One of the main benefits of cash flow analysis is that it can help you make better use of your working capital. By tracking your cash inflows and outflows, you can better manage your inventory levels and accounts payable, which can free up cash flow and improve your bottom line.

Ratio analysis

Ratio analysis is a financial analysis tool used to evaluate a company’s financial performance. Ratios are calculated by dividing one financial statement item by another. Financial ratio analysis can be used to assess a company’s liquidity, solvency, profitability, and efficiency.

This is the most popular and powerful tool which can be used to analyse several performance-related indicators such as sales, profitability, return on investment, share price etc.

Cost-volume-profits analysis

CVP analysis helps executives to determine the level of sales needed to cover fixed and variable costs. By understanding the break-even point, managers can make informed decisions regarding pricing, cost-cutting measures, and overall profitability. This technique is especially useful for small businesses and startups that are trying to establish themselves in a highly competitive market.

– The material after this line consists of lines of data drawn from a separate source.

/-- IRQ_HOLDOFF_EXPIRY (R240). -/
def execIrqHoldoffExpiry (q : QueueId) (s : State) : Host.Outcome State Fault Refusal :=
  if !powered s then .next s else
  let x := s.queue q.val
  .next (match x.holdUntil with
    | some t =>
      if t ≤ s.now then
        if x.qualified then
          (if recordsVisible q.val s then qualify q.val (s.modQueue q.val fun x => { x with holdUntil := none }) else s)
        else s.modQueue q.val fun x => { x with holdUntil := none }
      else s
    | none => s)

/-! ## Completion space and records (R235-R237) -/

/-- Records written and not consumed. -/
def QState.filled (x : QState) : Nat := (x.cqTail + 2 * x.cqEntries - x.cqHead) % (2 * x.cqEntries)
def QState.reservedAll (x : QState) : Nat := (x.progs.map (·.reserved)).sum
/-- k further entries can be reserved. -/
def QState.room (x : QState) (k : Nat) : Bool := decide (x.filled + x.reservedAll + k ≤ x.cqEntries)

/-- Work waits for completion space. -/
def waitSpace (q : Nat) (s : State) : State :=
  if (s.queue q).cqWait then s
  else raiseEv (srcQdb q) evCqWait (s.modQueue q fun x => { x with cqWait := true })

/-- The four words of a record, without its PHASE (Table 10-6). -/
structure Rec where
  final : Bool
  opcode : Nat
  seq : Nat
  status : BitVec 16
  domain : Nat
  tag : Nat
  result : W64
  time : Nat

/-- A record goes to the next entry of the completion ring. -/
def writeRecord (q : Nat) (r : Rec) (s : State) : State :=
  let x := s.queue q
  let m := x.written
  let phase := 1 - m / x.cqEntries % 2
  let bytes := leBytes 8 (phase * 2 ^ 63 + b2n r.final * 2 ^ 62 + r.opcode * 2 ^ 48 + r.seq * 2 ^ 32
      + r.status.toNat * 2 ^ 16 + r.domain * 2 ^ 8 + q)
    ++ leBytes 8 r.tag ++ leBytes 8 r.result.toNat ++ leBytes 8 r.time
  let s1 := s.modQueue q fun x => { x with
    written := m + 1, cqTail := (x.cqTail + 1) % (2 * x.cqEntries) }
  writeSegs x.code false (.record q m) (segsAt x.cqSegs (32 * (m % x.cqEntries)) 32)
    (bytes.map fun b => (b, false)) s1

def expectedSeq (x : QState) (n : Nat) : Nat := (x.seqStart.toNat + n) % 65536

/-- The STALE_DESCRIPTOR record, once an entry is free (R230). -/
def writeStale (q : Nat) (s : State) : State :=
  let x := s.queue q
  if !x.room 1 then waitSpace q (s.modQueue q fun x => { x with stalePending := true })
  else
    let s1 := writeRecord q ⟨false, 0xFF, expectedSeq x x.fetched, stStale, 0, 0, 0, x.staleTime⟩
      (s.modQueue q fun x => { x with stalePending := false })
    if bitOf x.irq 30 then qualify q s1 else s1

/-- The WAITING_FOR_PERMIT record of a descriptor that asked for it (R237). -/
def notePermit (q n : Nat) (s : State) : State :=
  match s.prog q n with
  | some p =>
    if dPermitNote p.w && decide (2 ≤ p.reserved) then
      modProg q n (fun p => { p with reserved := 1 })
        (writeRecord q ⟨false, dOpcode p.w, dSeq p.w, stWaitingForPermit, 0, dTag p.w, 0, s.now⟩
          (modProg q n (fun p => { p with reserved := 0 }) s))
    else s
  | none => s

/-! ## Halts (R241) -/

/-- The queue halts, starting nothing more. -/
def queueHalt (q : Nat) (cause : Byte) (s : State) : State :=
  if (s.queue q).mode = .active ∨ (s.queue q).mode = .halted then
    raiseEv (srcQdb q) evHalt (s.modQueue q fun x => { x with mode := .halted, cause := cause })
  else s

/-! ## The start order (R224, R226, R229) -/

def newProg (n : Nat) (w : DWords) (reserved time : Nat) : Prog where
  n := n
  w := w
  phase := .running
  status := stDone
  result := 0
  pos := 0
  pages := []
  reserved := reserved
  txns := []
  flush := []
  flushed := false
  flushFail := false
  endTime := 0
  unread := false
  src := []
  dst := []
  coll := none
  begun := time
  acked := 0
  refused := 0
  host := false

/-- A descriptor that ends without being executed; no rule states its RESULT, a free value (log 35). -/
def endedProg (f : Fetched) (st : BitVec 16) (result : W64) (time : Nat) : Prog :=
  { newProg f.n f.w 0 time with phase := .ended, status := st, result := result, endTime := time, unread := f.poisoned }

/-- A descriptor taken from the window that ends without being executed. -/
def endUnstarted (q : Nat) (f : Fetched) (st : BitVec 16) (s : State) : State :=
  let r := freshWord s
  r.2.modQueue q fun x => { x with progs := x.progs ++ [endedProg f st r.1 s.now] }

/-- At the head of the start order, a poisoned or malformed descriptor halts the queue (R226, R229). -/
def settleHead (q : Nat) (s : State) : State :=
  let x := s.queue q
  if x.mode ≠ .active then s
  else match x.window with
    | [] => s
    | f :: rest =>
      let pop (s : State) : State := s.modQueue q fun x => { x with window := rest }
      if f.poisoned then queueHalt q qcPoison (endUnstarted q f stPoisoned (pop s))
      else if malformedDesc x.code f.w s then queueHalt q qcIllegal (endUnstarted q f stQueueHalted (pop s))
      else s

/-- Descriptors of an engine that have started and not ended, over all queues. -/
def engineProgs (code : Nat) (s : State) : List (Nat × Prog) :=
  s.queues.flatMap fun e => if e.2.code = code then
    (e.2.progs.filter fun p => p.phase != .ended).map fun p => (e.1, p) else []

/-- Descriptors of one queue that have started and not written their records. -/
def QState.inProgress (x : QState) : Nat := x.progs.length

/-- May the head of the window start: fence met, fewer than four of the queue on a copy engine, and no
start of its engine waiting for a permit. -/
def headMayStart (q : Nat) (s : State) : Bool :=
  let x := s.queue q
  x.mode == .active && (match x.window with
    | [] => false
    | f :: _ => !f.poisoned && (!dFence f.w || x.progs.isEmpty)
        && (engKind x.code != .copy || decide ((x.progs.filter fun p => p.phase != .ended).length < 4))
        && !(engineProgs x.code s).any fun p => p.2.phase == .waitingForPermit)

/-- Completion entries that a descriptor reserves (R236). -/
def entriesOf (w : DWords) : Nat := if dPermitNote w then 2 else 1

/-- Stream unit of an engine code below 0x20. -/
def unitOfCode (code : Nat) (s : State) : StreamUnit :=
  if code < 16 then (s.arr code).su else (s.vec (code - 16)).su

/-- Could the head of the window start, as far as its queue and its engine's stream unit go? -/
def headReady (q : Nat) (s : State) : Bool :=
  let x := s.queue q
  headMayStart q s && match x.window with
    | [] => false
    | f :: _ => x.room (entriesOf f.w)
        && (dOpcode f.w != opStream || ((unitOfCode x.code s).status != .halted && (unitOfCode x.code s).nxt.isNone))

/-- Round-robin service (R224): no queue between the one that the engine served last and this one has a
descriptor that could start (log 109). -/
def hasTurn (q : Nat) (s : State) : Bool :=
  let code := (s.queue q).code
  let rank (r : Nat) : Nat := (r + 256 - Sparse.get 0 s.served code) % 256
  match engKind code with
  | .copy | .array | .vector =>
    !s.queues.any fun e => e.1 != q && e.2.code == code && decide (rank e.1 < rank q) && headReady e.1 s
  | _ => true

/-- The head of the window leaves it as a started descriptor with its completion entries reserved; none
when it may not start or its opcode is another. The state returned for none notes a wait for space. -/
def beginDesc (q op : Nat) (s : State) : Option Nat × State :=
  let x := s.queue q
  match x.window with
  | [] => (none, s)
  | f :: rest =>
    if dOpcode f.w = op ∧ headMayStart q s ∧ hasTurn q s then
      let k := entriesOf f.w
      if !x.room k then (none, waitSpace q s)
      else
        let s1 : State := { s with served := Sparse.set 0 s.served x.code (q + 1) }
        (some f.n, settleHead q (s1.modQueue q fun x => { x with
          window := rest, progs := x.progs ++ [newProg f.n f.w k s.now], cqWait := false }))
    else (none, s)

/-- A descriptor of a copy, collective, update or sequence engine starts: the start goes to Sluice when
the engine has no descriptor in progress. Answers its number and whether it may run. -/
def startDesc (q op : Nat) (s : State) : Option (Nat × Bool) × State :=
  let code := (s.queue q).code
  let idle := (engineProgs code s).isEmpty
  match beginDesc q op s with
  | (none, s1) => (none, s1)
  | (some n, s1) =>
    if !idle then (some (n, true), s1)
    else
      let (ok, s2) := sluice (.engine code) (engineDemand code) s1
      if ok then (some (n, true), s2)
      else (some (n, false), notePermit q n (modProg q n (fun p => { p with phase := .waitingForPermit }) s2))

/-- A started descriptor ends: its final record follows in ring order. -/
def endProg (q n : Nat) (st : BitVec 16) (result : W64) (s : State) : State :=
  modProg q n (fun p => if p.phase = .ended then p else
    { p with phase := .ended, status := st, result := result, endTime := s.now }) s

/-- An opcode whose RESULT no rule states ends with a free one (log 35). -/
def endFree (q n : Nat) (st : BitVec 16) (s : State) : State :=
  let r := freshWord s
  endProg q n st r.1 r.2

/-! ## Final records (R238) -/

def wantsAttach (p : Prog) : Bool := !p.unread && (dDomain p.w == 1 || dDomain p.w == 3)
def isRemote (p : Prog) : Bool :=
  !p.unread && dRemote p.w && decide (1 ≤ dOpcode p.w) && decide (dOpcode p.w ≤ 4)
/-- A collective ends when its final record is written: its slot is free, and the group's next sequence number
advances (11 R245, R255). -/
def advanceSeq (q : Nat) (p : Prog) (s : State) : State :=
  match p.coll with
  | none => s
  | some g =>
    let runs := s.coll.runs.filter fun r => r.id != ⟨q, p.n⟩
    let groups := match s.group g with
      | none => s.coll.groups
      | some x => Sparse.set none s.coll.groups g (some { x with nextSeq := x.nextSeq + 1 })
    { s with coll := { s.coll with runs := runs, groups := groups } }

Profitability is conveyed to company decision-makers through the use of changes in selling prices, costs, and volume of sales (in the short term).

Conclusion

The best financial analysis technique to use will depend on your specific needs and goals. If you are looking for a quick overview of a company’s financial health, horizontal and vertical analysis may be a good place to start. If you are looking for more in-depth analysis, ratio analysis or DCF analysis may be more appropriate.

No matter which technique you choose, it is important to remember that financial analysis is not an exact science. There is always a degree of uncertainty involved, and you should never make investment decisions based solely on the results of a financial analysis.